◆ Task item ◆
Whenever a line in this data holds the word "does", report that line in full.

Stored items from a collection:
########
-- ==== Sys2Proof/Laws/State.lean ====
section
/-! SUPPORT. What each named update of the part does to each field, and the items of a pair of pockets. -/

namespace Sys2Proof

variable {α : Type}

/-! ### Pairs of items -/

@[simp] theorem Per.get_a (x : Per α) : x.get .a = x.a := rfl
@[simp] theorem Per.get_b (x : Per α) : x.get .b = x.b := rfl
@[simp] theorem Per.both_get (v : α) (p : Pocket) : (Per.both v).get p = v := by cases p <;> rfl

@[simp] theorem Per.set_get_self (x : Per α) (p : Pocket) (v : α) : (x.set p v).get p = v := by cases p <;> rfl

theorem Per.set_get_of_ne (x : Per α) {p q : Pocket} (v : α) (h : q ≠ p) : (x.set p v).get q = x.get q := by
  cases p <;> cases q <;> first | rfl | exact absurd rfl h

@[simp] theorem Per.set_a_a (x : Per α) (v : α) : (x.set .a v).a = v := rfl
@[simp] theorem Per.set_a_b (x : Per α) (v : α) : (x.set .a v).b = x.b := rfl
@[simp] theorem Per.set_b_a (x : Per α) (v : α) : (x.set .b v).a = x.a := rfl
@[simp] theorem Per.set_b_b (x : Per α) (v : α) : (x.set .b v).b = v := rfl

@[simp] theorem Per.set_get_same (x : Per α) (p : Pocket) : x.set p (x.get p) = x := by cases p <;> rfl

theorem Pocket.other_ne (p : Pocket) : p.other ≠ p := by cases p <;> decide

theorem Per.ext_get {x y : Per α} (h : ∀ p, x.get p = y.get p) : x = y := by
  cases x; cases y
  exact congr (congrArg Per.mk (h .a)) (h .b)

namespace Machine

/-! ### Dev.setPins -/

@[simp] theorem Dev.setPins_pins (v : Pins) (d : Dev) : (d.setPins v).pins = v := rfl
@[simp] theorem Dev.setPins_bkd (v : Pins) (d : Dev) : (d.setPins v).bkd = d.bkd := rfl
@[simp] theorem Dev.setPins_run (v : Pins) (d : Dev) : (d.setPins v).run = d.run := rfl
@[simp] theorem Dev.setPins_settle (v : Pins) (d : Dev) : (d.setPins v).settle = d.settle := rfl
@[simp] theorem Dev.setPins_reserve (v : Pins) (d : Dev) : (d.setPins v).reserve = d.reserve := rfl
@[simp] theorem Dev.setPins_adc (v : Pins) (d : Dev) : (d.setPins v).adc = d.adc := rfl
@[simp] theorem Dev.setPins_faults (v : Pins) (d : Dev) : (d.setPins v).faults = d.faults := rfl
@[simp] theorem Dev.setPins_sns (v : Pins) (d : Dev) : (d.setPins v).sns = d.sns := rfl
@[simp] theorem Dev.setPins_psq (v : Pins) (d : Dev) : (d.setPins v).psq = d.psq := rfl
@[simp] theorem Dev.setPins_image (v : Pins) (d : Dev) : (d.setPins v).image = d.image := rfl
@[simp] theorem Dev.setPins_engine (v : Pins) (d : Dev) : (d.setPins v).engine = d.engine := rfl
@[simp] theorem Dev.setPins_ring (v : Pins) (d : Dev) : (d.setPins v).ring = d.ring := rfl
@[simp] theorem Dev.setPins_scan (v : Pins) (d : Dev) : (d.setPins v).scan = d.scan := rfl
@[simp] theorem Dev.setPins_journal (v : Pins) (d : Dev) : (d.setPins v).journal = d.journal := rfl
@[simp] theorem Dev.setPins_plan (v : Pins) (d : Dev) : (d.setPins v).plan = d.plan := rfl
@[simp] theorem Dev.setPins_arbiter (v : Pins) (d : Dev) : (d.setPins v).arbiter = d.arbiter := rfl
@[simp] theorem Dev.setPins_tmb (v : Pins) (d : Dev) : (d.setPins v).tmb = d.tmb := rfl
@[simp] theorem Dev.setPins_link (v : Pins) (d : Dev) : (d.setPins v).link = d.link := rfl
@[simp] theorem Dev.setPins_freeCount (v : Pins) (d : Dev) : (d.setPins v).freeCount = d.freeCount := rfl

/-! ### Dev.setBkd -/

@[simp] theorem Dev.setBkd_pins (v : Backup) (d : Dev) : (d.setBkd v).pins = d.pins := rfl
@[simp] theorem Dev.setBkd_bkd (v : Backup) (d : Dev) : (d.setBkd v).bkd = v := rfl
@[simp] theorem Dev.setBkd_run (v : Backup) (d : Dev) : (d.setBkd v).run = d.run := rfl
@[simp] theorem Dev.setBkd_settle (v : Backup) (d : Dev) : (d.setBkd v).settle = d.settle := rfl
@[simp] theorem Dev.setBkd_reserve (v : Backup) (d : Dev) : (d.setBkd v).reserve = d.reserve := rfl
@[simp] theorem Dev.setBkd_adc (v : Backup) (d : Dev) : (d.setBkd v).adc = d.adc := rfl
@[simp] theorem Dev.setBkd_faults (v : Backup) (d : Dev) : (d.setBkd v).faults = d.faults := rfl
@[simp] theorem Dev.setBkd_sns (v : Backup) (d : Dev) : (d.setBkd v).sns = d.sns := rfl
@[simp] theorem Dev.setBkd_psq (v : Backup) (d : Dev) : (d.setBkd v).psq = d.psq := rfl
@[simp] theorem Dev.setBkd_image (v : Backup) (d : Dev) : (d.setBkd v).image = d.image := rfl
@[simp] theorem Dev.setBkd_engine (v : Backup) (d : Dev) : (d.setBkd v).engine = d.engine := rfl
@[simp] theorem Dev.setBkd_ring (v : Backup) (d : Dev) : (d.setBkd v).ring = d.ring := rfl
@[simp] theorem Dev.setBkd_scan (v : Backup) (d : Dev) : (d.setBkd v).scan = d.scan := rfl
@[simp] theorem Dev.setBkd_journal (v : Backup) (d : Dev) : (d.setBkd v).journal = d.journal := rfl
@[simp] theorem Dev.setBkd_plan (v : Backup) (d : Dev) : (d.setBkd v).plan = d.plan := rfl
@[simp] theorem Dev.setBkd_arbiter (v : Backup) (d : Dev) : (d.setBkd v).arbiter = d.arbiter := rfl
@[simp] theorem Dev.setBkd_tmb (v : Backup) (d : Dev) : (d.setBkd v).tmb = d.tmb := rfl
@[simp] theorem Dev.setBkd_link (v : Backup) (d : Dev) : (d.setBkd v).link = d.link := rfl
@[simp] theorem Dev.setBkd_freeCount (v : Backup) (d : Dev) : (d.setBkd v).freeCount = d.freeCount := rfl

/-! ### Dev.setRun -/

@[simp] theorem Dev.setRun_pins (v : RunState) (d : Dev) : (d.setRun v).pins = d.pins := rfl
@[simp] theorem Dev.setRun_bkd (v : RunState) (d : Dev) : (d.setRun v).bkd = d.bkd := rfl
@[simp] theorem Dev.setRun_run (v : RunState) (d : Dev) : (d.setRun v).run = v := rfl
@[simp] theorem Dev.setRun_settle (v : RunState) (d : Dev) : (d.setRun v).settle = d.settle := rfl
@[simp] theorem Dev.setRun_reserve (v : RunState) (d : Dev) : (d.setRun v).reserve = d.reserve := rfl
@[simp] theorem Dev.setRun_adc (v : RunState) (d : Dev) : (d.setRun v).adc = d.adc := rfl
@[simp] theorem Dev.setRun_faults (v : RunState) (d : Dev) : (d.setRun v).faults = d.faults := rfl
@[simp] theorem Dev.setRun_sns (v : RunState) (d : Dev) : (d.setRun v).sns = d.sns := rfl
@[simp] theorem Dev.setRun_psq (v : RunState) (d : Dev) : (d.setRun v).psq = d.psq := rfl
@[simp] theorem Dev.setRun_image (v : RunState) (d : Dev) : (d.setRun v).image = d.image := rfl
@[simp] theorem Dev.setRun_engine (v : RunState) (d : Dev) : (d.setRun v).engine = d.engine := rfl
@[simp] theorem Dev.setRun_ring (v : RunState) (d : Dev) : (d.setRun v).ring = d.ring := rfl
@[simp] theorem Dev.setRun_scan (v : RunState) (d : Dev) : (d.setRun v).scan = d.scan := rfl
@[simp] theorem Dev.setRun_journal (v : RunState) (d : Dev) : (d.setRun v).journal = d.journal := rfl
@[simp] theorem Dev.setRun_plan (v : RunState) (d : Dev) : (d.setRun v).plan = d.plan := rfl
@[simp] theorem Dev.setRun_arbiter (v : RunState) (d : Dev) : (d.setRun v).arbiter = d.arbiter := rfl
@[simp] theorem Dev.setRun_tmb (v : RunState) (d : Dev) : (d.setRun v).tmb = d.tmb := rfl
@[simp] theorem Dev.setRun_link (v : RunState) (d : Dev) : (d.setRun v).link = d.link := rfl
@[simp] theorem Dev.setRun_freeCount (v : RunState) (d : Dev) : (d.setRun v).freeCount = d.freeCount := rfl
########
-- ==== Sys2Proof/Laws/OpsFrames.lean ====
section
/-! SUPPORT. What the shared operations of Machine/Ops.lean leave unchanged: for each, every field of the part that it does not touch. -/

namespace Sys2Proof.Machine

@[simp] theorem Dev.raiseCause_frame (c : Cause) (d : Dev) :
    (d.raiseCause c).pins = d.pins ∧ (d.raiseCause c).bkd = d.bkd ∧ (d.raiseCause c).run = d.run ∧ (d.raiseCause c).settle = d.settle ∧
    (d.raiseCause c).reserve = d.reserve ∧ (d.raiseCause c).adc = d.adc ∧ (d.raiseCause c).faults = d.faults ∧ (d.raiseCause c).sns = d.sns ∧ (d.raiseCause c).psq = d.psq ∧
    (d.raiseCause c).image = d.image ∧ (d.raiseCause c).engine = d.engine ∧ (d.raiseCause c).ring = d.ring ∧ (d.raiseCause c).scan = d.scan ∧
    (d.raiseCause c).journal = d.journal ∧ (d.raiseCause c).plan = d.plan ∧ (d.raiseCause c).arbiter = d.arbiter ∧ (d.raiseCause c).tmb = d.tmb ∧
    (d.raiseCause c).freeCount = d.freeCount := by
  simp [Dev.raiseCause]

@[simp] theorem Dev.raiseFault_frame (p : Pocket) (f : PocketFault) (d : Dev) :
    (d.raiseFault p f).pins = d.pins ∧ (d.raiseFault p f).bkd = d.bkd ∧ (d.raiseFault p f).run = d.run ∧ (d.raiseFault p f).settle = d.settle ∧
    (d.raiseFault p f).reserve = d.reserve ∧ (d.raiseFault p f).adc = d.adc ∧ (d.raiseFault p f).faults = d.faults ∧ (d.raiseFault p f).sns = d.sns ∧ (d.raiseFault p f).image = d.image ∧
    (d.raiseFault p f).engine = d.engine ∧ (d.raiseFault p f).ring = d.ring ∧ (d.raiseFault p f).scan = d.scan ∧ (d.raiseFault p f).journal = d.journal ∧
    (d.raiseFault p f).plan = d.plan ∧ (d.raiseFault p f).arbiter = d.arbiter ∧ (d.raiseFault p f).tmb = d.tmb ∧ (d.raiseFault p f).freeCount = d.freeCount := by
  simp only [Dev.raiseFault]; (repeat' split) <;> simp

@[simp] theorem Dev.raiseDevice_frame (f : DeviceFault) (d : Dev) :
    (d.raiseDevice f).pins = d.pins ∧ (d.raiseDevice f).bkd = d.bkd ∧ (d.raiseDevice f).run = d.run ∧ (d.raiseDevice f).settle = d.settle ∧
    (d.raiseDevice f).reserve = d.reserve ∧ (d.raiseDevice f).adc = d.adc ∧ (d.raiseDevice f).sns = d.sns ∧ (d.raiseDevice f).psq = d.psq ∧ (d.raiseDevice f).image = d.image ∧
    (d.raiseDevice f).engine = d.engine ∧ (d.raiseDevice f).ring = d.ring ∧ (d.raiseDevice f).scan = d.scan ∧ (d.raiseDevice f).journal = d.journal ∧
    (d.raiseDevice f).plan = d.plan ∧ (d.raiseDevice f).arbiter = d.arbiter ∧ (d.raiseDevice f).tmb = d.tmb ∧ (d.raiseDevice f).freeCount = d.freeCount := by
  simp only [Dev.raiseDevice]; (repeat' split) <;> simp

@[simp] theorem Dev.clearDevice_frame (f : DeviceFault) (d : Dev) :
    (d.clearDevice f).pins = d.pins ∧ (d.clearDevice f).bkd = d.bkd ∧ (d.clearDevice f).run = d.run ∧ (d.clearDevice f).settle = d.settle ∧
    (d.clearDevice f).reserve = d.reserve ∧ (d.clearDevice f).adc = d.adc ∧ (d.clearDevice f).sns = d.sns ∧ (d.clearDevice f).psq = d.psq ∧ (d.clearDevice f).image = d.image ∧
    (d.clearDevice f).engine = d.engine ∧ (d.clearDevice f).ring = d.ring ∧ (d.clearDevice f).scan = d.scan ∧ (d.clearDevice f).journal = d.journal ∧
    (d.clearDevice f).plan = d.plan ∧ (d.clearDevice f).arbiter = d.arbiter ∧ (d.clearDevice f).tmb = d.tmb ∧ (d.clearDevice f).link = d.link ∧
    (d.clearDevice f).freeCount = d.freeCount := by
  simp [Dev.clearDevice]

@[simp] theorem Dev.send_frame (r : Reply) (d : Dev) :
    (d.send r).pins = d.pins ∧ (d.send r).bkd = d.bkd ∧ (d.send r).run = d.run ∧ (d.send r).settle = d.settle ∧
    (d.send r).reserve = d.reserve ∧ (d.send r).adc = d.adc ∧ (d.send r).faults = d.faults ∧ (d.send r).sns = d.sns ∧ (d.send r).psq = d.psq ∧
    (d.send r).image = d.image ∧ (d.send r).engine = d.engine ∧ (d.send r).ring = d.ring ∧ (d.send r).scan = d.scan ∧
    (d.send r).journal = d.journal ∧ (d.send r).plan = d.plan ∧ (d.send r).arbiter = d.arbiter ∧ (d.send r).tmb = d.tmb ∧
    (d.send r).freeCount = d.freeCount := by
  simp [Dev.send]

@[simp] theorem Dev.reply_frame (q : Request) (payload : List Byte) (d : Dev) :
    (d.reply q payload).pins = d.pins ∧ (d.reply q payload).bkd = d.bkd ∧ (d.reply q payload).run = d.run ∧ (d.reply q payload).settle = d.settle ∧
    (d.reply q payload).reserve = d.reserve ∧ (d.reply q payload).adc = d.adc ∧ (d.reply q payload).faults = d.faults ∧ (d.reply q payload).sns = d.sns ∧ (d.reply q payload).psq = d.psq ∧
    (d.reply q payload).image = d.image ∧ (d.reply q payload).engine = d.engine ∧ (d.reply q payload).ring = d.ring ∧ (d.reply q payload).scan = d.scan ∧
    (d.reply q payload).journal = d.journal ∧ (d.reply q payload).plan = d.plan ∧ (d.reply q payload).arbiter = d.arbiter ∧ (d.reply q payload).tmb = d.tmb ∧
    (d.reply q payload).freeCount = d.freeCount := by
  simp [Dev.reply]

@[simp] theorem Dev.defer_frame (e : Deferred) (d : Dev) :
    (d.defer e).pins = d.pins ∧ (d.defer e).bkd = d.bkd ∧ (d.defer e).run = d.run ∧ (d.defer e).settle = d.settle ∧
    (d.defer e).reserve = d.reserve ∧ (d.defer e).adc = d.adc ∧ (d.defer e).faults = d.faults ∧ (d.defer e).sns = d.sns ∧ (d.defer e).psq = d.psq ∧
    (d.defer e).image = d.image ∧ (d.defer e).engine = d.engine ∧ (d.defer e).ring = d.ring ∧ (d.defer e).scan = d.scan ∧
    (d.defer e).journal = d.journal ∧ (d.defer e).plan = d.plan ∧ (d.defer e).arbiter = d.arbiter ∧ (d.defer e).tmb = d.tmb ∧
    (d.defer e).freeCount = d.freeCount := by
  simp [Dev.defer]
########
◆ Response to the exercise ◆
/-! SUPPORT. What each named update of the part does to each field, and the items of a pair of pockets. -/
/-! SUPPORT. What the shared operations of Machine/Ops.lean leave unchanged: for each, every field of the part that it does not touch. -/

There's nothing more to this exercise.